Early in her career, board candidate Nicole Yorkin, who’s been a member of the guild for 28 years, had an encounter with a showrunner that typified the plight of female writers in those days. She and her female writing partner were being interviewed for staff writing jobs and “thought the meeting was going pretty well,” she said in her candidate’s statement. “Until, that is, the showrunner told us he already had one woman on staff and was worried that by hiring us, ‘there might be too many female voices in the room.’ I’d like to be able to say everything has changed since then. Unfortunately, that’s not the case.”

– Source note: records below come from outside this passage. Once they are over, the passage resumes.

-- ==== Sys2Proof/Laws/Bodies.lean ====
section
/-! SUPPORT. Every command packet leaves the queue, the Sagger, the debug lock and the life of the module alone (R358). -/
namespace Sys2Proof.Machine
open Sys2Proof

theorem onKiln_keeps (f : Kiln × Plane → Kiln × Plane) (s : State) : Keeps s (onKiln f s) := ⟨rfl, rfl, id, rfl⟩
theorem switchMode_keeps (f : Nat) (host : Bool) (s : State) : Keeps s (switchMode f host s) := by
  unfold switchMode
  split
  all_goals try exact onDp_keeps _ _
  · split
    · exact ⟨rfl, rfl, id, rfl⟩
    · exact Keeps.refl s
  · generalize releaseThrottles s.kn s.dp = x
    exact ⟨rfl, rfl, id, rfl⟩
  · generalize sampleAll s.kn s.dp = x
    exact ⟨rfl, rfl, id, rfl⟩
  · exact Keeps.refl s
theorem startWalk_keeps (h : Hdr) (opcode : Nat) (w : Work) (s : State) : Keeps s (startWalk h opcode w s).1 := by
  unfold startWalk
  refine startOp_keeps _ _ _ _ _ fun t => ?_
  split
  · exact Keeps.refl t
  · exact onDp_keeps _ t
theorem waits_keeps (h : HeldCmd) (s : State) : Keeps s (waits h s).1 := ⟨rfl, rfl, id, rfl⟩
theorem setwayAct_keeps (job n set way op : Nat) (lockedOk : Bool) (s : State) :
    Keeps s (setwayAct job n set way op lockedOk s).1 := by
  unfold setwayAct
  generalize maintain (some job) op lockedOk (wayKey n set way) (readTag n set way s.dp) = r
  exact (settled_keeps _).after ⟨rfl, rfl, id, rfl⟩
theorem setwayTry_keeps (h : HeldCmd) (n set way op : Nat) (lockedOk : Bool) (s : State) :
    Keeps s (setwayTry h n set way op lockedOk s).1 := by
  unfold setwayTry
  split
  · exact okay_keeps' _ ⟨rfl, rfl, id, rfl⟩
  · rename_i line _
    lift_lets
    intro id t
    have ht : Keeps s t := onDp_keeps (reachIntern .command line 0) s
    clear_value t
    split
    · exact (setwayAct_keeps _ _ _ _ _ _ t).after ht
    · exact (waits_keeps _ t).after ht
theorem injectAct_keeps (job kind line : Nat) (symbols : BitVec 72) (word bit0 bit1 : Nat) (s : State) :
    Keeps s (injectAct job kind line symbols word bit0 bit1 s).1 := by
  unfold injectAct
  lift_lets
  intro d
  have hd : ∀ f, Keeps s (d f).1 := fun f => okay_keeps' _ (onDp_keeps _ s)
  have hn : ∀ st, Keeps s (deny st (onDp (finish job) s)).1 := fun st => (deny_keeps st _).after (onDp_keeps (finish job) s)
  clear_value d
  split
  · exact hn _
  · split
    · exact hd _
    · split
      · exact hn _
      · exact hd _
    · exact hd _
theorem abandon_keeps (w : Work) (s : State) : Keeps s (abandon w s) := by
  unfold abandon
  repeat' split
  all_goals exact ⟨rfl, rfl, id, rfl⟩
theorem abortAll_keeps (s : State) : Keeps s (abortAll s) := by
  unfold abortAll
  refine Keeps.foldl _ (fun s o => ?_) _ s
  dsimp only
  split
  · exact (onDp_keeps _ _).after (abandon_keeps _ _)
  · exact (sendDone_keeps _ _).after ((onDp_keeps _ _).after (abandon_keeps _ _))
theorem beginWarm_keeps (s : State) : Keeps s (beginWarm s) := by
  unfold beginWarm
  dsimp only
  split
  · refine (onDp_keeps _ _).after ((abortAll_keeps _).after ?_)
    exact ⟨rfl, rfl, id, rfl⟩
  · refine (abortAll_keeps _).after ?_
    exact ⟨rfl, rfl, id, rfl⟩
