theorem fireGroup_of_pending {g : Nat} {s : State} (h : firesOf s g ≠ []) :
    fireGroup g s = { s with mg := { s.mg with fireErr := s.mg.fireErr ||| BitVec.ofNat 8 (2 ^ g) } } :=
  if_pos (by simpa using firesOf_ne_nil_iff.1 h)
theorem fireGroup_of_free {g : Nat} {s : State} (h : firesOf s g = []) :
    fireGroup g s =
      { s with mg := { s.mg with fires := s.mg.fires ++ [(g, { snap := snapshotOf s g, units := unitsOf g })] } } :=
  if_neg (by simpa only [List.any_eq_true, beq_iff_eq, not_exists, not_and] using firesOf_eq_nil_iff.1 h)

theorem fireGroup_pending {g : Nat} (hg : g < 8) {s : State} (h : firesOf s g ≠ []) :
    firesOf (fireGroup g s) g = firesOf s g ∧ (fireGroup g s).mg.fireErr.getLsbD g = true := by
  rw [fireGroup_of_pending h]
  exact ⟨rfl, by simp only [BitVec.getLsbD_or, getLsbD_groupBit, hg, decide_true, Bool.and_self, Bool.or_true]⟩
theorem fireGroup_free {g : Nat} {s : State} (h : firesOf s g = []) :
    firesOf (fireGroup g s) g = [(g, { snap := snapshotOf s g, units := unitsOf g })] ∧
      (fireGroup g s).mg.fireErr.getLsbD g = s.mg.fireErr.getLsbD g := by
  rw [fireGroup_of_free h]
  refine ⟨?_, rfl⟩
  simp only [firesOf, List.filter_append] at h ⊢
  simp [h]

/-- Firing a group leaves the others alone. -/
theorem fireGroup_other {g k : Nat} (hk : k ≠ g) (s : State) : SameGroup g s (fireGroup k s) := by
  by_cases h : firesOf s k = []
  · rw [fireGroup_of_free h]
    exact ⟨by simp [firesOf, hk], rfl, rfl⟩
  · rw [fireGroup_of_pending h]
    exact ⟨rfl, by simp only [BitVec.getLsbD_or, getLsbD_groupBit, hk, decide_false, Bool.and_false, Bool.or_false], rfl⟩

/-! ### A write of several groups -/

theorem foldl_fireGroup_other {g : Nat} {l : List Nat} (hl : g ∉ l) (s : State) :
    SameGroup g s (l.foldl (fun s k => fireGroup k s) s) := by
  induction l generalizing s with
  | nil => exact .refl g s
  | cons k l ih =>
    obtain ⟨hk, hl⟩ := List.ne_and_not_mem_of_not_mem_cons hl
    exact (fireGroup_other (Ne.symm hk) s).trans (ih hl _)

/-- A write does to a group it names what `fireGroup` does to it: the groups before it and after it in the write leave it alone. -/
theorem fireWrite_named {v : Reg} {g : Nat} (hg : g < 8) (hv : v.getLsbD g = true) (s : State) :
    ∃ u, SameGroup g s u ∧ SameGroup g (fireGroup g u) (fireWrite v s) := by
  have hmem : g ∈ (List.range 8).filter fun k => v.getLsbD k := by simp [hg, hv]
  have hnodup : ((List.range 8).filter fun k => v.getLsbD k).Nodup := List.nodup_range.filter _
  obtain ⟨before, after, e⟩ := List.append_of_mem hmem
  rw [e, List.nodup_middle, List.nodup_cons, List.mem_append, not_or] at hnodup
  obtain ⟨⟨hbefore, hafter⟩, -⟩ := hnodup
  refine ⟨_, foldl_fireGroup_other hbefore s, ?_⟩
  rw [fireWrite, e, List.foldl_append, List.foldl_cons]
  exact foldl_fireGroup_other hafter _

theorem fireWrite_pending {v : Reg} {g : Nat} (hg : g < 8) (hv : v.getLsbD g = true) {s : State} (h : firesOf s g ≠ []) :
    firesOf (fireWrite v s) g = firesOf s g ∧ (fireWrite v s).mg.fireErr.getLsbD g = true := by
  obtain ⟨u, hu, ht⟩ := fireWrite_named hg hv s
  obtain ⟨hfires, herr⟩ := fireGroup_pending hg (hu.fires ▸ h)
  exact ⟨ht.fires.trans (hfires.trans hu.fires), ht.err.trans herr⟩
theorem fireWrite_free {v : Reg} {g : Nat} (hg : g < 8) (hv : v.getLsbD g = true) {s : State} (h : firesOf s g = []) :
    firesOf (fireWrite v s) g = [(g, { snap := snapshotOf s g, units := unitsOf g })] ∧
      (fireWrite v s).mg.fireErr.getLsbD g = s.mg.fireErr.getLsbD g := by
  obtain ⟨u, hu, ht⟩ := fireWrite_named hg hv s
  obtain ⟨hfires, herr⟩ := fireGroup_free (hu.fires.trans h)
  exact ⟨by rw [ht.fires, hfires, hu.snap], ht.err.trans (herr.trans hu.err)⟩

Looking back at the guild’s hiring data, she found that in 1989, 25% of the writers on television series were women. “And last year? It was 29%. As women, we’d raised our status four points in 28 years. The statistics for minority writers on shows are even more dismal, holding flat at just 13% of the jobs on staffs. The numbers for women and minority screenwriting jobs are particularly appalling. In 2014, women writers secured 16.9 % of film jobs, with minority writers at just 7%.”
Today she wrote: “There are still plenty of all-male writing staffs and feature film assignments that go only to men. On every show we’ve run, my partner and I have always made sure we hired at least as many women as men, and it wasn’t particularly difficult. I’d like to try to find more ways for the guild to encourage showrunners, studios, and networks to think about hiring both women and writers of color as easily as they might think about hiring people who look like them. Yes, we are making strides in terms of diverse showrunners, but there’s plenty of work to be done.”
Michelle Mulroney, who’s one of 11 candidates vying for eight seats on the guild’s board of directors, wrote in her statement that she too has “sat in room after room where I see a woeful lack of diversity and gender parity. The diversity conversation has to be ongoing, and I would participate vigorously in any initiatives and discussions.”
For the WGA, the issue of diversity in television is complicated by the fact that many of its members are the showrunners and executive producers who do the hiring of writers.
David A. Goodman, the WGA West’s current vice president who’s running unopposed for president of the union, said in his candidate’s statement: “As always, diversity is an issue of deep concern. Since some of our members are involved in hiring others, there is more we can do to take a more forceful approach to education of these members, as well as continuing and supporting the great efforts of the guild committees who work on this issue.”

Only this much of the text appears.